Yours for $1 million, maybe even less: J.D. Salinger's toilet

STAFF WRITERAugust 17, 2010 

It's almost as if "The Catcher in the Rye" author J.D. Salinger saw this moment coming in 1953 when he retreated in growing distress about his own fame to small-town New Hampshire and became a notorious recluse.

Salinger's toilet, the ultimate symbol of privacy for a man notorious for defending his, is being auctioned on eBay.

A well-known memorabilia and collectibles dealer based in Kernersville who has stalked Salinger items for years is asking the standard eBay hey-look-at-this-bizarre-thing-I've-got price of $1 million but said he's open to reasonable offers.

"I bet it's worth $100,000," said Rick Kohl of www .webuytreasure .com , invoking the author's iconic tale of teen alienation. "Come on, it's J.D. Salinger's throne! We're talking 'Catcher in the Rye' here!"

Salinger died in January after more than half a century in Cornish, N.H., where the 1,700 or so other residents quietly shielded him from an endless stream of visiting fans.

The toilet came not from his final home there but from another nearby that he moved out of in the mid-1980s. James Littlefield, who along with his wife, Joan, bought the house from Salinger and still lives there, confirmed in an interview Monday that the toilet was Salinger's. It's being auctioned with a letter of authentication from Joan Littlefield.

A simple, white Crane Oxford model, the toilet is stamped with a manufacturing date of October 1962, so Salinger didn't actually enjoy its comforts until after writing nearly all of his published work.

Kohl, though, noted that Salinger is believed to have left behind a substantial volume of unpublished writing, and that surely Salinger conceived some of it while sitting on the million-dollar thunder pot.

Determined fans

Even after Salinger stopped publishing his books and magazine stories, back in the mid-1960s, fans kept coming to Cornish, asking directions to his house.

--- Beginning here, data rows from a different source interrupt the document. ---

-- ==== Sys2Proof/Machine/Fanout.lean ====
section
/-! DEFINITION. The Fan-out unit and landing entries as commands: the two passes, the output area, expert instances, completion,
timeouts and the end of an entry (R100 to R119, R126 to R129). -/
namespace Sys2Proof.Machine

/-! ### The header (R100, R105) -/

/-- The 64 bytes of the assignment table's header, by field. -/
structure FanHead where
  tokens : Nat
  epoch : Nat
  mode : Nat
  out : Nat
  size : Nat
  tpl : Nat
  place : Nat
  ret : Nat
  rowBytes : Nat
  rsvd : Bool

def FanHead.ofBytes (h : List Byte) : FanHead :=
  { tokens := leAt h 0 4 % 2 ^ 21, epoch := leAt h 4 2, mode := leAt h 6 1, out := leAt h 8 8, size := leAt h 0x10 4,
    tpl := leAt h 0x14 4 % 2 ^ 20, place := leAt h 0x18 8, ret := leAt h 0x20 8, rowBytes := leAt h 0x28 4,
    rsvd := decide (leAt h 0 4 / 2 ^ 21 ≠ 0) || decide (leAt h 7 1 ≠ 0) || decide (leAt h 0x14 4 / 2 ^ 20 ≠ 0) ||
            decide (leAt h 0x2C 20 ≠ 0) }

/-- FO_HEADER. -/
def FanHead.bad (h : FanHead) (d : Desc) : Bool :=
  decide (1 < h.mode) || h.rsvd || decide (h.out % 64 ≠ 0) || decide (h.place % 8 ≠ 0) ||
  (decide (h.place ≠ 0) && (decide (h.ret % 64 ≠ 0) || decide (h.rowBytes % 64 ≠ 0) || decide (h.rowBytes < 64) ||
    decide (65536 < h.rowBytes))) ||
  (decide (h.mode = 1) && decide (d.expertsM1 ≠ 0))

/-- CAP (R103). -/
def fanCap (d : Desc) (tokens : Nat) : Nat := if d.capacity = 0 then tokens else d.capacity

/-- LIST_OFF, MASK_OFF and the size of the output area (R107, R108). -/
def fanOffsets (d : Desc) (tokens : Nat) : Nat × Nat × Nat :=
  let e := d.expertsM1 + 1
  let list := 0x40 + 16 * e
  let mask := list + roundUp (4 * min (tokens * d.topk) (e * fanCap d tokens)) 64
  (list, mask, mask + roundUp tokens 64)

/-! ### A pass over the rows (R101, R104) -/

/-- What a pass has decided: counts per expert, entries kept (expert, place in its list, token, choice) and masks, newest
first. -/
structure Pass where
  req : Tab Nat := []
  kept : Tab Nat := []
  entries : List (Nat × Nat × Nat × Nat) := []
  masks : List Nat := []
  /-- FO_EXPERT: the token that named an expert of E or above. -/
  bad : Option Nat := none
  /-- A row could not be read (R102). -/
  unread : Bool := false

/-- One valid choice: counted, and kept while the expert has room. -/
def Pass.choose (p : Pass) (cap t j e : Nat) : Pass × Bool :=
  let fill := tget 0 p.kept e
  let p := { p with req := tput 0 p.req e (tget 0 p.req e + 1) }
  if fill < cap then ({ p with kept := tput 0 p.kept e (fill + 1), entries := (e, fill, t, j) :: p.entries }, true) else (p, false)

/-- The choices of one row, from choice `j` on. -/
def Pass.row (experts cap t : Nat) : Nat → List Nat → Nat → List (BitVec 32) → Pass → Pass
  | _, _, mask, [], p => { p with masks := mask :: p.masks }
  | j, seen, mask, w :: ws, p =>
    let e := bits w 0 12
    if bit w 15 ∨ e ∈ seen then Pass.row experts cap t (j + 1) seen mask ws p
    else if experts ≤ e then { p with bad := some t }
    else
      let q := p.choose cap t j e
      Pass.row experts cap t (j + 1) (e :: seen) (if q.2 then mask + 2 ^ j else mask) ws q.1

/-- Rows from token `t` on, up to one that cannot be read (R102) or that names no expert. -/
def State.passRows (s : State) (sp : Nat) (d : Desc) (cap : Nat) : Nat → Nat → Pass → Pass
  | 0, _, p => p
  | n + 1, t, p =>
    match s.readBytes sp (d.b.toNat + 0x40 + t * d.topk * 4) (4 * d.topk) with
    | none => { p with unread := true }
    | some bs =>
      let p := Pass.row (d.expertsM1 + 1) cap t 0 [] 0 ((chunks 4 d.topk bs).map fun w => BitVec.ofNat 32 (ofLe w)) p
      if p.bad.isSome then p else s.passRows sp d cap n (t + 1) p

/-- SIZED mode: every token is one valid choice of expert 0 (R127). -/
def sizedPass (cap tokens : Nat) : Pass :=
  (List.range tokens).foldl (fun p t => let q := p.choose cap t 0 0; { q.1 with masks := q.2.toNat :: q.1.masks }) {}

/-- The decisions of one pass. -/
def State.fanPass (s : State) (c : Nat) (d : Desc) (sized : Bool) (tokens : Nat) : Pass :=
  if sized then sizedPass (fanCap d tokens) tokens else s.passRows (ctxSpace c) d (fanCap d tokens) tokens 0 {}

/-- FIRST[e]: kept tokens of the experts below. -/
def fanFirst (kept : Tab Nat) (e : Nat) : Nat := ((kept.filter fun x => decide (x.1 < e)).map Prod.snd).sum

def tabSum (t : Tab Nat) : Nat := (t.map Prod.snd).sum

/-- The expert with the largest count, lowest index on a tie, and its count. -/
def tabMax (t : Tab Nat) : Nat × Nat := t.foldl (fun a x => if a.2 < x.2 then x else a) (0, 0)

/-! ### Pass 1 (R104, R105, R115, R117) -/

/-- A fault of the Fan-out unit. -/
def State.fanFail (s : State) (k cause detail : Nat) : State :=
  ({ s with gs := { s.gs with fan := none } }).failNode k { cause := cause, detail := detail } (sourceUnit 1)

/-- IMBALANCE (R115). -/
def State.imbalance (s : State) (k : Nat) (w : FanWork) : State :=
  let d := (s.node k).d
  let e := d.expertsM1 + 1
  let m := tabMax w.req
  let total := tabSum w.req
  if d.imbRatio ≠ 0 ∧ total ≠ 0 ∧ d.imbRatio * total < 4 * m.2 * e ∧ ¬ w.sized then
    (s.report { typ := 0x50, source := sourceUnit 1, ctx := some (nkCtx k),
                body := [s.nodeArg k + w.epoch * 2 ^ 32, m.1 + e * 2 ^ 16, m.2 + total * 2 ^ 32, total - tabSum w.kept] }).bump
      (ctxCnt (nkCtx k) 9) 1
  else s

/-- Placement entries of the experts with kept tokens; none where one cannot be read. -/
def State.placements (s : State) (sp place : Nat) : List Nat → Option (List (Nat × Nat × Nat))
  | [] => some []
  | e :: es =>
    match s.readWord sp (place + 8 * e) 8, s.placements sp place es with
    | some w, some l => some (if w.testBit 15 ∧ w % 2 ^ 13 ≠ s.chipId then (e, w % 2 ^ 13, w / 2 ^ 16 % 2 ^ 20) :: l else l)
    | _, _ => none

/-- FO_ROWS: an instance would need too many panels or rows. -/
def fanTooBig (tpl : Desc) (w : FanWork) : Bool :=
  w.kept.any fun x =>
    if (w.remote.any fun r => decide (r.1 = x.1)) ∨ tpl.panels = 0 then decide (1048575 < x.2)
    else decide (65535 < ceilDiv x.2 tpl.panels)

/-- Whom the landing entries of a FANOUT belong to (R118). -/
def State.fanOwner (s : State) (k : Nat) : LandOwner :=
  let n := s.node k
  match n.parent with
  | some p =>
    if (s.node p).d.kind = .anchor then .trick (s.node p).d.roster n.epoch
    else .command (n.cmd.getD (n.slot, 0)).1 (n.cmd.getD (n.slot, 0)).2
  | none => .command (n.cmd.getD (n.slot, 0)).1 (n.cmd.getD (n.slot, 0)).2

/-- Open landing entries for remote experts, lowest free index first, while there are any (R118). -/
def State.openAll (s : State) (w : FanWork) : List (Nat × Nat × Nat) → State × FanWork
  | [] => (s, w)
  | r :: rs =>
    if w.opened.any fun o => decide (o.1 = r.1) then s.openAll w rs
    else match s.freeLanding with
      | none => (s, { w with waiting := true })
      | some l =>
        let base := w.retAddr + fanFirst w.kept r.1 * w.rowBytes
        let t := s.openLanding l (nkCtx w.node) (s.fanOwner w.node) w.epoch base (tget 0 w.kept r.1 * w.rowBytes) (some w.node) r.1
        t.openAll { w with opened := w.opened ++ [(r.1, l)] } rs

/-- The epoch of a FANOUT node: the trick's where an ANCHOR instantiated it, else 0 (R100, R118). -/
def State.fanEpoch (s : State) (k : Nat) : Nat := if s.byAnchor (s.node k).parent then (s.node k).epoch else 0

/-- The next READY FANOUT node in the order of R80. -/
def State.nextFanout (s : State) : Option Nat :=
  let ks := (s.gs.nodes.filter fun x => decide (x.2.st = .ready) && decide (x.2.d.kind = .fanout) &&
    !s.saveHolds x.1).map Prod.fst
  let ent (k : Nat) : HandEnt := { key := k, pod := s.nodePod k, cls := 0, slot := (s.node k).slot, arrive := (s.node k).order }
  let hs := ks.map ent
  ((sortBy (s.before hs) hs).head?).map HandEnt.key

/-- The header is good: pass 1 and what follows it up to the landing entries. -/
def State.fanPassOne (s : State) (k : Nat) (h : FanHead) : State :=
  let n := s.node k
  let c := nkCtx k
  let p := s.fanPass c n.d (decide (h.mode = 1)) h.tokens
  if p.unread then s.fanFail k 0x96 0
  else match p.bad with
    | some t => s.fanFail k 0x22 t
    | none =>
      let w : FanWork := { node := k, outAddr := h.out, epoch := h.epoch, tokens := h.tokens, sized := decide (h.mode = 1),
                           retAddr := h.ret, rowBytes := h.rowBytes, remoteTpl := h.tpl, req := p.req, kept := p.kept,
                           entries := p.entries, masks := p.masks }
      let s := s.imbalance k w
      if h.size < (fanOffsets n.d h.tokens).2.2 then s.fanFail k 0x23 0
      else match (if h.place = 0 ∨ w.sized then some [] else s.placements (ctxSpace c) h.place (tkeys p.kept)) with
        | none => s.fanFail k 0x96 0
        | some rs =>
          let w := { w with remote := rs }
          if fanTooBig (s.node (nk c n.d.fanTemplate)).d w then s.fanFail k 0x24 0
          else
            let t := s.openAll w rs
            let t := if t.2.waiting then (t.1.bump (liCnt 2) 1, t.2) else t
            { t.1 with gs := { t.1.gs with fan := some t.2 } }

/-- FANOUT_EXPAND. -/
def State.fanoutExpand (s : State) : State :=
  match s.nextFanout with
  | none => s
  | some k =>
    if s.gs.fan.isSome ∨ ¬ s.runs 1 ∨ ¬ s.open then s
    else
      let n := s.node k
      let s := (s.updNode k fun n => { n with st := .active, startedAt := s.now, place := .unit }).noteHost (ctxSpace (nkCtx k)) n.d.b.toNat
      match s.readBytes (ctxSpace (nkCtx k)) n.d.b.toNat 64 with
      | none => s.fanFail k 0x96 0
      | some bs =>
        let h := FanHead.ofBytes bs
        if h.bad n.d then s.fanFail k 0x20 0
        else if h.epoch ≠ s.fanEpoch k then s.fanFail k 0x21 0
        else s.fanPassOne k h

/-- Where the assignment table of the next FANOUT node lies. -/
def State.expandPlace (s : State) : Option (Nat × Nat) :=
  if s.gs.fan.isSome ∨ ¬ s.runs 1 ∨ ¬ s.open then none else s.nextFanout.map fun k => (ctxSpace (nkCtx k), (s.node k).d.b.toNat)

def execFanoutExpand (s : State) : Host.Outcome State Fault Refusal := .next (s.viaHostAt s.expandPlace .fanoutExpand State.fanoutExpand)

/-- LANDING_WAIT_RESUME (R118): enough entries are free for the rest. -/
def State.landingResume (s : State) : State :=
  match s.gs.fan with
  | none => s
  | some w =>
    let used := (s.li.landings.filter fun x => decide (x.2.st ≠ .free)).length
    if w.waiting ∧ used + (w.remote.length - w.opened.length) ≤ 16384 ∧ s.runs 1 then
      let t := s.openAll { w with waiting := false } w.remote
      { t.1 with gs := { t.1.gs with fan := some t.2 } }
    else s

def execLandingWaitResume (s : State) : Host.Outcome State Fault Refusal := .next s.landingResume

/-! ### Pass 2 and the output area (R104, R107 to R110) -/

/-- The record of an expansion. -/
def FanWork.record (w : FanWork) (d : Desc) (skipped : Nat) : List Byte :=
  let o := fanOffsets d w.tokens
  let m := tabMax w.req
  leBytes 4 (tabSum w.req) ++ leBytes 4 (tabSum w.kept) ++ leBytes 4 (tabSum w.req - tabSum w.kept) ++ leBytes 4 skipped ++
  leBytes 4 m.1 ++ leBytes 4 m.2 ++ leBytes 4 o.1 ++ leBytes 4 o.2.1 ++ leBytes 2 w.epoch ++ zeros 30

/-- The summary entry of expert `e`. -/
def FanWork.summary (w : FanWork) (e : Nat) : List Byte :=
  leBytes 4 (tget 0 w.req e) ++ leBytes 4 (tget 0 w.kept e) ++ leBytes 4 (fanFirst w.kept e) ++
  leBytes 4 (match w.opened.find? fun o => decide (o.1 = e) with | some o => o.2 + 2 ^ 16 | none => 0)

Littlefield said that for years, a foreign tour company brought groups of Asian Salinger fans to the town, and the Littlefields allowed them to walk around.

"They'd walk through 'his' field and look down 'his' mountain and breathe the Salinger air," Littlefield said.

Seeing the power of the enthusiasm for all things Salinger, the Littlefields kept the toilet and various appliances after they remodeled, and even saved and put in storage long stretches of Salinger's privacy fence.

Kohl approached them several years ago, looking for anything interesting Salinger might have left behind. The Littlefields decided not long ago to see whether he wanted the toilet and a couple of sections of the fence.

James Littlefield said he knew Salinger mementos had unusual value.

Still, he was startled to hear Kohl's asking price.

"Where did he get that idea from?" he said.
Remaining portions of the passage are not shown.